>>>>

/-- `WifiSettings` with a non-empty ssid whose attempt succeeds (R171, R172). -/
theorem answerWifiSettings_success {s : State} {ssid : Bytes} (h : ssid ≠ []) (hc : s.env.tryConnect = true)
    (pw : Bytes) :
    s.answerWifiSettings ssid pw =
      { s with
        provState := 0x04#8, errState := 0x00#8,
        credSsid := fitText ssid, credPassword := fitText pw, credValid := true, credAvailable := true,
        faultEncode := s.faultEncode || responseRefused [s.env.deviceUrl],
        out := s.out ++ ([.tx (makeFrame 0x01#8 [0x03#8]), .net (.tryConnect ssid pw),
            .tx (makeFrame 0x01#8 [0x04#8]), .sto (.save ssid pw), .tx (makeFrame 0x02#8 [0x00#8])] ++
          responseOutputs 0x01#8 [s.env.deviceUrl] ++
          .obs (.connected ssid pw) :: s.cfg.connectedObservers.map fun h => .deliver h (.connected ssid pw)) } := by
  simp only [State.answerWifiSettings, h, if_false, netRequest_env, enterState_env, hc, if_true, wifiSuccess_eq]
  simp [State.netRequest, State.enterState, State.emitStateFrame, State.emitFrame, State.output]

/-- `WifiSettings` with a non-empty ssid whose attempt fails (R171, R173). -/
theorem answerWifiSettings_failure {s : State} {ssid : Bytes} (h : ssid ≠ []) (hc : s.env.tryConnect = false)
    (pw : Bytes) :
    s.answerWifiSettings ssid pw =
      { s with
        provState := 0x00#8, errState := 0x03#8,
        out := s.out ++ ([.tx (makeFrame 0x01#8 [0x03#8]), .net (.tryConnect ssid pw),
            .tx (makeFrame 0x01#8 [0x00#8])] ++ errorOutputs s.cfg 0x03#8) } := by
  simp only [State.answerWifiSettings, h, if_false, netRequest_env, enterState_env, hc, Bool.false_eq_true,
    wifiFailure_eq]
  simp [State.netRequest, State.enterState, State.emitStateFrame, State.emitFrame, State.output]

/-- `GetDeviceInfo` (R174). -/
theorem answerDeviceInfo_eq (s : State) :
    s.answerDeviceInfo =
      { s with
        out := s.out ++ responseOutputs 0x03#8 [s.cfg.fwName, s.cfg.fwVersion, s.cfg.chipFamily, s.cfg.devName],
        faultEncode := s.faultEncode ||
          responseRefused [s.cfg.fwName, s.cfg.fwVersion, s.cfg.chipFamily, s.cfg.devName] } :=
  emitResponse_eq s _ _

/-- `GetWifiNetworks` (R175). -/
theorem answerWifiNetworks_eq (s : State) :
    s.answerWifiNetworks =
      { s with
        out := s.out ++ ((s.env.scan.flatMap fun e => responseOutputs 0x04#8 (networkFields e)) ++
          [.tx (makeFrame 0x04#8 [0x04#8, 0x00#8])]),
        faultEncode := s.faultEncode || s.env.scan.any fun e => responseRefused (networkFields e) } := by
  simp [State.answerWifiNetworks, emitResponse_eq, emitNetworks_eq]

/-- An undecodable command (R176). -/
theorem answerUndecodable_eq (s : State) :
    s.answerUndecodable = { s with errState := 0x02#8, out := s.out ++ errorOutputs s.cfg 0x02#8 } :=
  raiseError_eq s _

/-- What dispatching a command can write: the status registers, the credential registers and their gate, the fault flag
and the logs. Every other field stays (R168, R179). -/
theorem dispatchCommand_writes (s : State) (cmd : Command) :
    ∃ prov err cv cs cp ca fe outs,
      s.dispatchCommand cmd =
        { s with provState := prov, errState := err, credValid := cv, credSsid := cs, credPassword := cp,
                 credAvailable := ca, faultEncode := fe, out := s.out ++ outs } := by
  cases cmd with
  | getCurrentState =>
    cases h : s.env.netConnected
    · exact ⟨_, _, _, _, _, _, _, _, answerCurrentState_disconnected h⟩
    · exact ⟨_, _, _, _, _, _, _, _, answerCurrentState_connected h⟩
  | wifiSettings ssid pw =>
    by_cases hs : ssid = []
    · subst hs
      exact ⟨_, _, _, _, _, _, _, _, answerWifiSettings_empty s pw⟩
    · cases h : s.env.tryConnect
      · exact ⟨_, _, _, _, _, _, _, _, answerWifiSettings_failure hs h pw⟩
      · exact ⟨_, _, _, _, _, _, _, _, answerWifiSettings_success hs h pw⟩
  | getDeviceInfo => exact ⟨_, _, _, _, _, _, _, _, answerDeviceInfo_eq s⟩
  | getWifiNetworks => exact ⟨_, _, _, _, _, _, _, _, answerWifiNetworks_eq s⟩
  | unknown => exact ⟨_, _, _, _, _, _, _, _, answerUndecodable_eq s⟩
  | badChecksum => exact ⟨_, _, _, _, _, _, _, _, answerUndecodable_eq s⟩

/-! ## The parts of a tick -/

/-- What the start of a cycle can do (R193). -/
theorem startCycle_cases (s : State) :
    (s.credValid = true ∧
      s.startCycle = { s with
        cmPhase := .joining, attemptDeadline := timeAdd s.env.now s.cfg.tAttempt,
        out := s.out ++ [.net (.beginConnect s.credSsid s.credPassword)] }) ∨
    (s.credValid = false ∧ s.env.storageLoad = none ∧
      s.startCycle = { s with out := s.out ++ [.sto .load] }) ∨
    (∃ ssid pw, s.credValid = false ∧ s.env.storageLoad = some (ssid, pw) ∧
      s.startCycle = { s with
        credSsid := fitText ssid, credPassword := fitText pw, credValid := true, credAvailable := true,
        cmPhase := .joining, attemptDeadline := timeAdd s.env.now s.cfg.tAttempt,
        out := s.out ++ [.sto .load, .net (.beginConnect (fitText ssid) (fitText pw))] }) := by
  cases hv : s.credValid with
  | true => exact .inl ⟨rfl, by simp [State.startCycle, State.loadCredentials, hv, State.netRequest, State.output]⟩
  | false =>
    cases hl : s.env.storageLoad with
    | none =>
      exact .inr (.inl ⟨rfl, rfl, by
        simp [State.startCycle, State.loadCredentials, hv, hl, State.storage, State.output]⟩)
    | some p =>
      exact .inr (.inr ⟨p.1, p.2, rfl, rfl, by
        simp [State.startCycle, State.loadCredentials, hv, hl, State.storage, State.setCredentials, State.netRequest,
          State.output]⟩)

/-- The success of a cycle (R195). -/
theorem cycleSuccess_eq (s : State) :
    s.cycleSuccess = { s with
      retriesDone := 0#8, lastConnected := true, cmPhase := .idle,
      out := s.out ++ .obs (.connected s.credSsid s.credPassword) ::
        s.cfg.connectedObservers.map fun h => .deliver h (.connected s.credSsid s.credPassword) } := rfl

/-- Retry exhaustion (R197). -/
theorem exhaust_eq (s : State) :
    s.exhaust = { s with
      failed := true,
      out := s.out ++ .obs (.error 3) :: s.cfg.errorObservers.map fun h => .deliver h (.error 3) } := rfl

/-- The give-up report (R198). -/
theorem giveUp_eq (s : State) :
    s.giveUp = { s with
      out := s.out ++ .obs (.error s.cfg.errConnectGiveup) ::
        s.cfg.errorObservers.map fun h => .deliver h (.error s.cfg.errConnectGiveup) } := rfl

/-- What the counter holds after a counted attempt, below its largest value (R27, R196). -/
theorem toNat_countedRetry {s : State} (h : s.retriesDone.toNat < 255) :
    s.countedRetry.toNat = s.retriesDone.toNat + 1 := by
  simp only [State.countedRetry, h, if_true, BitVec.toNat_add, BitVec.toNat_ofNat]
  omega

/-- The timeout of an attempt (R196, R197). -/
theorem cycleTimeout_cases (s : State) :
    (s.countedRetry = s.cfg.maxRetries ∧
      s.cycleTimeout = { s with
        retriesDone := s.countedRetry, cmPhase := .idle, failed := true,
        out := s.out ++ .obs (.error 3) :: s.cfg.errorObservers.map fun h => .deliver h (.error 3) }) ∨
    (s.countedRetry ≠ s.cfg.maxRetries ∧
      s.cycleTimeout = { s with retriesDone := s.countedRetry, cmPhase := .idle }) := by
  by_cases h : s.countedRetry = s.cfg.maxRetries
  · refine .inl ⟨h, ?_⟩
    simp only [State.cycleTimeout, h, if_true]
    rfl
  · exact .inr ⟨h, by simp only [State.cycleTimeout, h, if_false]⟩

/-- What the attempt policy can do (R192, R203). -/
theorem tickPolicy_cases (s : State) (c : Bool) (now : Time) :
    (s.cmPhase = .joining ∧ c = true ∧ s.tickPolicy c now = s.cycleSuccess) ∨
    (s.cmPhase = .joining ∧ c = false ∧ reached now s.attemptDeadline = true ∧
      s.tickPolicy c now = s.cycleTimeout) ∨
    (s.cmPhase = .joining ∧ c = false ∧ reached now s.attemptDeadline = false ∧ s.tickPolicy c now = s) ∨
    (s.cmPhase = .idle ∧ c = false ∧ s.credAvailable = true ∧ s.failed = false ∧
      s.tickPolicy c now = s.startCycle) ∨
    (s.cmPhase = .idle ∧ s.failed = true ∧ s.tickPolicy c now = s.giveUp) ∨
    (s.cmPhase = .idle ∧ s.failed = false ∧ (c = true ∨ s.credAvailable = false) ∧ s.tickPolicy c now = s) := by
  cases hp : s.cmPhase <;> cases c <;> cases hf : s.failed <;> cases ha : s.credAvailable <;>
    cases hr : reached now s.attemptDeadline <;> simp [State.tickPolicy, hp, hf, ha, hr]

end Sys2Proof.Machine
end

<<<<

PROBLEM TO WORK ON
In the lines above, locate the string "What". Copy every line where it occurs.

REPLY
/-- What dispatching a command can write: the status registers, the credential registers and their gate, the fault flag
/-- What the start of a cycle can do (R193). -/
/-- What the counter holds after a counted attempt, below its largest value (R27, R196). -/
/-- What the attempt policy can do (R192, R203). -/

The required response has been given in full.